The mystery behind 19 men on 9/11

Two abiding mysteries about 9/11 that we will probably never know the answer to relate to the 19 men who executed that terrifying set of terror attacks and to the date they chose. In hindsight all 19 men are recognised as suicide attackers, men who took over four aircraft and converted them into gigantic flying bombs.

Yet did all 19 realise before they boarded those planes on the morning of September 11, 2001, that they were on a suicide mission?
This question has perplexed investigators and analysts alike for the past 10 years. Closed-circuit television cameras showed some of the hijackers looking fairly relaxed and wearing anything but the expression one would be expected to adorn hours before a planned suicide. Also, keeping the core of the conspiracy between say four or six men would have been considerably easier and less risky than revealing the whole plot to all 19.
Snatches of conversations heard during the course of the 9/11 hijacks are now available with us. One of them has a hijacker saying, “We are going back to the airport.” He promises if nobody moves, nobody will be hurt. Was the hijacker bluffing? Why would he be lying minutes before hurtling to death? On the other hand, was this all he knew?
The terror strike of 9/11 was an act of monumental evil. In its perverted way, it was also an execution of logistical brilliance: coordinating four near-simultaneous hijacks, getting control of planes that were doing the long-haul route from the United States’ east coast to its west — and therefore had huge fuel reserves, enough to irretrievably damage the World Trade Centre, and keeping the intricacies of the conspiracy under wraps. To understand how Al Qaeda and copycat Islamist groups work, it is necessary to study the making of the 9/11 plot.
That is why to wonder if all 19 men knew it was a suicide mission or only four or six did is not just an academic question. It is important to dissect how such terror operations are organised and why they work.
Jihadist foot soldiers are often not told the full story. Did all the attackers who entered Mumbai on 26/11 expect to be killed or were some of them given the impression that there was the possibility of escape? In the early 1990s, transnational veterans of the first Afghan war — fighters from countries as far away as Yemen — entered Jammu and Kashmir after being given the false impression that a mass uprising was under way, and the Indian Army was crippled and on the cusp of defeat.
If the degree of internal communication and transparency in the 9/11 terror collective remains a puzzle, so does its choice of September 11. There was much speculation in the days after the attack as to what the date denoted — if it denoted anything at all. There’s an urban legend in the aviation industry that Tuesday is the best day of the week to get a ticket, or a cheap deal. September 11 was of course a Tuesday but it defies logic that Al Qaeda’s selection of
the date was dictated
by savings in ticket
purchases.
September 11-12, 1683, saw one of the most decisive battles in world history. The Ottoman Army had laid siege to Vienna in the summer of 1683 in its seemingly perennial quest to enter western Europe. In September, relief forces led by Poland’s king, Jan Sobieski, arrived.

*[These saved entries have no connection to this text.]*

-- ==== Sys2Proof/Laws/KeptDeliver.lean ====
section
/-!
SUPPORT. The functions of Machine/Deliver.lean keep a sound block sound, and undo nothing that no command undoes (`Kept`).
-/
namespace Sys2Proof.Machine

theorem State.pairFlit_kept {lim : Nat} {org : State} {s : State} (h : Kept lim org s) (f : Flit) :
    Kept lim org (State.pairFlit s f) := by
  unfold State.pairFlit
  try dsimp only
  repeat' (first
    | with_reducible assumption
    | dsimp only
    | split
    | with_reducible apply State.onPairReq_kept
    | with_reducible apply State.onPairAck_kept
    | with_reducible apply State.onUnbind_kept
    | with_reducible apply State.onFeedUpdate_kept
    | with_reducible apply State.onSlotBegin_kept
    | with_reducible apply State.onPiece_kept
    | with_reducible apply State.onSlotEnd_kept
    | with_reducible apply State.onSecured_kept
    | with_reducible apply State.onSecureCancel_kept
    | with_reducible apply State.onRestoreData_kept
    | with_reducible apply State.onRestoreEnd_kept
    | with_reducible apply State.onRestoreAck_kept
    | with_reducible apply State.count_kept)

theorem State.deliver_kept {lim : Nat} {org : State} {s : State} (h : Kept lim org s) (link : Option Nat) (f : Flit) :
    Kept lim org (State.deliver s link f) := by
  unfold State.deliver
  try dsimp only
  repeat' (first
    | with_reducible assumption
    | dsimp only
    | split
    | with_reducible apply State.crewFlit_kept
    | with_reducible apply State.freeBuffer_kept
    | with_reducible apply State.pairFlit_kept)

theorem State.settle_kept {lim : Nat} {org s : State} (h : Kept lim org s) (k : Nat) : Kept lim org (State.settle k s) := by
  induction k generalizing s with
  | zero => exact h
  | succ k ih =>
    simp only [State.settle]
    split
    · exact h
    · refine ih (Kept.foldl _ _ ?_ (fun a x ha => State.deliver_kept ha none x))
      exact Kept.upd h rfl rfl (Nat.le_refl _) (Nat.le_refl _) (Nat.le_refl _) rfl rfl rfl (Nat.le_refl _) (Nat.le_refl _) (Nat.le_refl _) (Nat.le_refl _) (Nat.le_refl _)

theorem State.arrives_kept {lim : Nat} {org : State} {s : State} (h : Kept lim org s) (f : Flit) :
    Kept lim org (State.arrives s f) := by
  unfold State.arrives
  try dsimp only
  repeat' (first
    | with_reducible assumption
    | dsimp only
    | split
    | with_reducible apply State.dataPassed_kept
    | with_reducible apply Kept.upd
    | intro _
    | with_reducible rfl
    | with_reducible exact Nat.le_refl _)

theorem settled_kept {lim : Nat} {org : State} {s : State} (h : Kept lim org s)  :
    KeptOut lim org (settled s) := by
  unfold settled
  try dsimp only
  repeat' (first
    | with_reducible assumption
    | dsimp only
    | split
    | with_reducible apply State.settle_kept
    | with_reducible apply Kept.foldl
    | with_reducible apply KeptOut.next)

theorem State.gateFlit_kept {lim : Nat} {org : State} {s : State} (h : Kept lim org s) (link : Option Nat) (f : Flit) :
    Kept lim org (State.gateFlit s link f) := by
  unfold State.gateFlit
  try dsimp only
  repeat' (first
    | with_reducible assumption
    | dsimp only
    | split
    | with_reducible apply State.atCeiling_kept
    | with_reducible apply State.waitAt_kept
    | with_reducible apply Kept.upd
    | intro _
    | with_reducible rfl
    | with_reducible exact Nat.le_refl _)

theorem State.admitFlit_kept {lim : Nat} {org : State} {s : State} (h : Kept lim org s) (link : Option Nat) (f : Flit) :
    Kept lim org (State.admitFlit s link f) := by
  unfold State.admitFlit
  try dsimp only
  repeat' (first
    | with_reducible assumption
    | dsimp only
    | split
    | with_reducible apply State.requestOn_kept
    | with_reducible apply State.deliver_kept
    | with_reducible apply State.forward_kept
    | with_reducible apply State.freeBuffer_kept
    | with_reducible exact Nat.le_refl _)

theorem State.takeFlit_kept {lim : Nat} {org : State} {s : State} (h : Kept lim org s) (link : Option Nat) (f : Flit) :
    Kept lim org (State.takeFlit s link f) := by
  unfold State.takeFlit
  try dsimp only
  repeat' (first
    | with_reducible assumption
    | dsimp only
    | split
    | with_reducible apply State.gateFlit_kept
    | with_reducible apply State.admitFlit_kept
    | with_reducible exact Nat.le_refl _)

theorem State.drainFlits_kept {lim : Nat} {org : State} {s : State} (h : Kept lim org s) :
    Kept lim org (State.drainFlits s) := by
  unfold State.drainFlits
  try dsimp only
  repeat' (first
    | with_reducible assumption
    | dsimp only
    | split
    | with_reducible apply State.takeFlit_kept
    | with_reducible apply State.settle_kept
    | with_reducible apply Kept.foldl
    | with_reducible apply Kept.foldlFst
    | with_reducible apply Kept.foldlSnd
    | with_reducible apply Kept.upd
    | intro _
    | with_reducible rfl
    | with_reducible exact Nat.le_refl _)

theorem took_kept {lim : Nat} {org s : State} (h : Kept lim org s) (f : Flit) (g : State → State)
    (hg : ∀ t, Kept lim org t → Kept lim org (g t)) : KeptOut lim org (took f g s) := by
  have h1 := State.heard_kept (State.arrives_kept h f) f.src false
  unfold took
  refine settled_kept ?_
  split
  · exact State.gateFlit_kept h1 _ _
  · exact hg _ h1

theorem State.nakOnce_kept {lim : Nat} {org : State} {s : State} (h : Kept lim org s) (i : Nat) :
    Kept lim org (State.nakOnce s i) := by
  unfold State.nakOnce
  try dsimp only
  repeat' (first
    | with_reducible assumption
    | dsimp only
    | split
    | with_reducible apply State.pushCtrl_kept
    | with_reducible apply State.setLink_kept)

theorem execDataFlit_kept {lim : Nat} {org : State} {s : State} (h : Kept lim org s) (link : Nat) (lseq : Nat) (f : Flit) :
    KeptOut lim org (execDataFlit link lseq f s) := by
  unfold execDataFlit
  try dsimp only
  repeat' (first
    | with_reducible assumption
    | dsimp only
    | split
    | with_reducible apply State.arrives_kept
    | with_reducible apply State.dataPassed_kept
    | with_reducible apply State.takeFlit_kept
    | with_reducible apply State.nakOnce_kept
    | with_reducible apply State.count_kept
    | with_reducible apply State.setLink_kept
    | with_reducible apply State.pushCtrl_kept
    | with_reducible apply State.requestOn_kept
    | with_reducible apply settled_kept
    | with_reducible apply State.deliver_kept
    | with_reducible apply State.heard_kept
    | with_reducible apply State.freeBuffer_kept
    | with_reducible apply State.forward_kept
    | with_reducible apply Kept.foldl
    | with_reducible apply KeptOut.next
    | with_reducible rfl)

theorem execPairReq_kept {lim : Nat} {org : State} {s : State} (h : Kept lim org s) (f : Flit) :
    KeptOut lim org (execPairReq f s) := by
  unfold execPairReq
  try dsimp only
  repeat' (first
    | with_reducible assumption
    | dsimp only
    | split
    | with_reducible apply took_kept
    | with_reducible apply State.onPairReq_kept
    | with_reducible apply Kept.foldl
    | with_reducible apply KeptOut.next
    | with_reducible apply KeptOut.fault
    | with_reducible apply Kept.upd
    | intro _
    | with_reducible rfl)

theorem execPairAck_kept {lim : Nat} {org : State} {s : State} (h : Kept lim org s) (f : Flit) :
    KeptOut lim org (execPairAck f s) := by
  unfold execPairAck
  try dsimp only
  repeat' (first
    | with_reducible assumption
    | dsimp only
    | split
    | with_reducible apply took_kept
    | with_reducible apply State.onPairAck_kept
    | with_reducible apply Kept.foldl
    | with_reducible apply KeptOut.next
    | with_reducible apply KeptOut.fault
    | with_reducible apply Kept.upd
    | intro _
    | with_reducible rfl)

theorem execUnbind_kept {lim : Nat} {org : State} {s : State} (h : Kept lim org s) (f : Flit) :
    KeptOut lim org (execUnbind f s) := by
  unfold execUnbind
  try dsimp only
  repeat' (first
    | with_reducible assumption
    | dsimp only
    | split
    | with_reducible apply took_kept
    | with_reducible apply State.onUnbind_kept
    | with_reducible apply Kept.foldl
    | with_reducible apply KeptOut.next
    | with_reducible apply KeptOut.fault
    | with_reducible apply Kept.upd
    | intro _
    | with_reducible rfl)

theorem execFeedUpdate_kept {lim : Nat} {org : State} {s : State} (h : Kept lim org s) (f : Flit) :
    KeptOut lim org (execFeedUpdate f s) := by
  unfold execFeedUpdate
  try dsimp only
  repeat' (first
    | with_reducible assumption
    | dsimp only
    | split
    | with_reducible apply took_kept
    | with_reducible apply State.onFeedUpdate_kept
    | with_reducible apply Kept.foldl
    | with_reducible apply KeptOut.next
    | with_reducible apply KeptOut.fault
    | with_reducible apply Kept.upd
    | intro _
    | with_reducible rfl)

theorem execSlotBegin_kept {lim : Nat} {org : State} {s : State} (h : Kept lim org s) (f : Flit) :
    KeptOut lim org (execSlotBegin f s) := by
  unfold execSlotBegin
  try dsimp only
  repeat' (first
    | with_reducible assumption
    | dsimp only
    | split
    | with_reducible apply took_kept
    | with_reducible apply State.onSlotBegin_kept
    | with_reducible apply Kept.foldl
    | with_reducible apply KeptOut.next
    | with_reducible apply KeptOut.fault
    | with_reducible apply Kept.upd
    | intro _
    | with_reducible rfl)

theorem execPiece_kept {lim : Nat} {org : State} {s : State} (h : Kept lim org s) (f : Flit) :
    KeptOut lim org (execPiece f s) := by
  unfold execPiece
  try dsimp only
  repeat' (first
    | with_reducible assumption
    | dsimp only
    | split
    | with_reducible apply took_kept
    | with_reducible apply State.onPiece_kept
    | with_reducible apply Kept.foldl
    | with_reducible apply KeptOut.next
    | with_reducible apply KeptOut.fault
    | with_reducible apply Kept.upd
    | intro _
    | with_reducible rfl)

theorem execSlotEnd_kept {lim : Nat} {org : State} {s : State} (h : Kept lim org s) (f : Flit) :
    KeptOut lim org (execSlotEnd f s) := by
  unfold execSlotEnd
  try dsimp only
  repeat' (first
    | with_reducible assumption
    | dsimp only
    | split
    | with_reducible apply took_kept
    | with_reducible apply State.onSlotEnd_kept
    | with_reducible apply Kept.foldl
    | with_reducible apply KeptOut.next
    | with_reducible apply KeptOut.fault
    | with_reducible apply Kept.upd
    | intro _
    | with_reducible rfl)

The final battle for Vienna began on September 11. It ended the next day with a decisive victory for the armies of Christian Europe. This thwarted the final Ottoman invasion for control of the European heartland. It signalled the end of Muslim expansionism in Europe, and triggered the wider decline of the Ottoman Empire.
Osama bin Laden’s stated political goal was the revival of the Caliphate and retribution for the Islamic expulsion from Europe (specifically from Spain or Al-Andalus).
The Arabs were removed from Spain in phases, and finally disempowered in the late 15th century. The Ottoman aspiration of capturing Vienna represented an attempt to win back the “lost lands” of Europe from Christian (primarily Catholic) kingdoms and was, as was the norm in those days, as much a religious as a political quest.
Bin Laden, with his crazed millenarianism, saw 9/11 as the recommencement of an ancient blood feud. Was 9/11 his revenge for Vienna?
There were also other coincidences that created an entire conspiracy-theory industry after 9/11. Twenty years earlier, American Ernest L. Martin had written a book called The Birth of Christ Recalculated. It sought to marry astronomy to religious belief and arrive at a date for the astral conjunction believed to have marked Christ’s birth. Martin’s date for Jesus’ birthday was: September 11, 3 BC.
It is unlikely that Bin Laden had read Martin’s book — which probably became famous only after 9/11 — or if he knew that September 11, 1941, was the day of the ground-breaking ceremony of the new office of the United States Defence Department, just outside Washington, DC. In other words, it was the day on which the foundation of the Pentagon was laid, 60 years before a plane smashed into it.
Was Al Qaeda aware of all this? There’s only a remote chance it was. Nevertheless, as long as memories of 9/11 are fresh, so will be its abiding mysteries.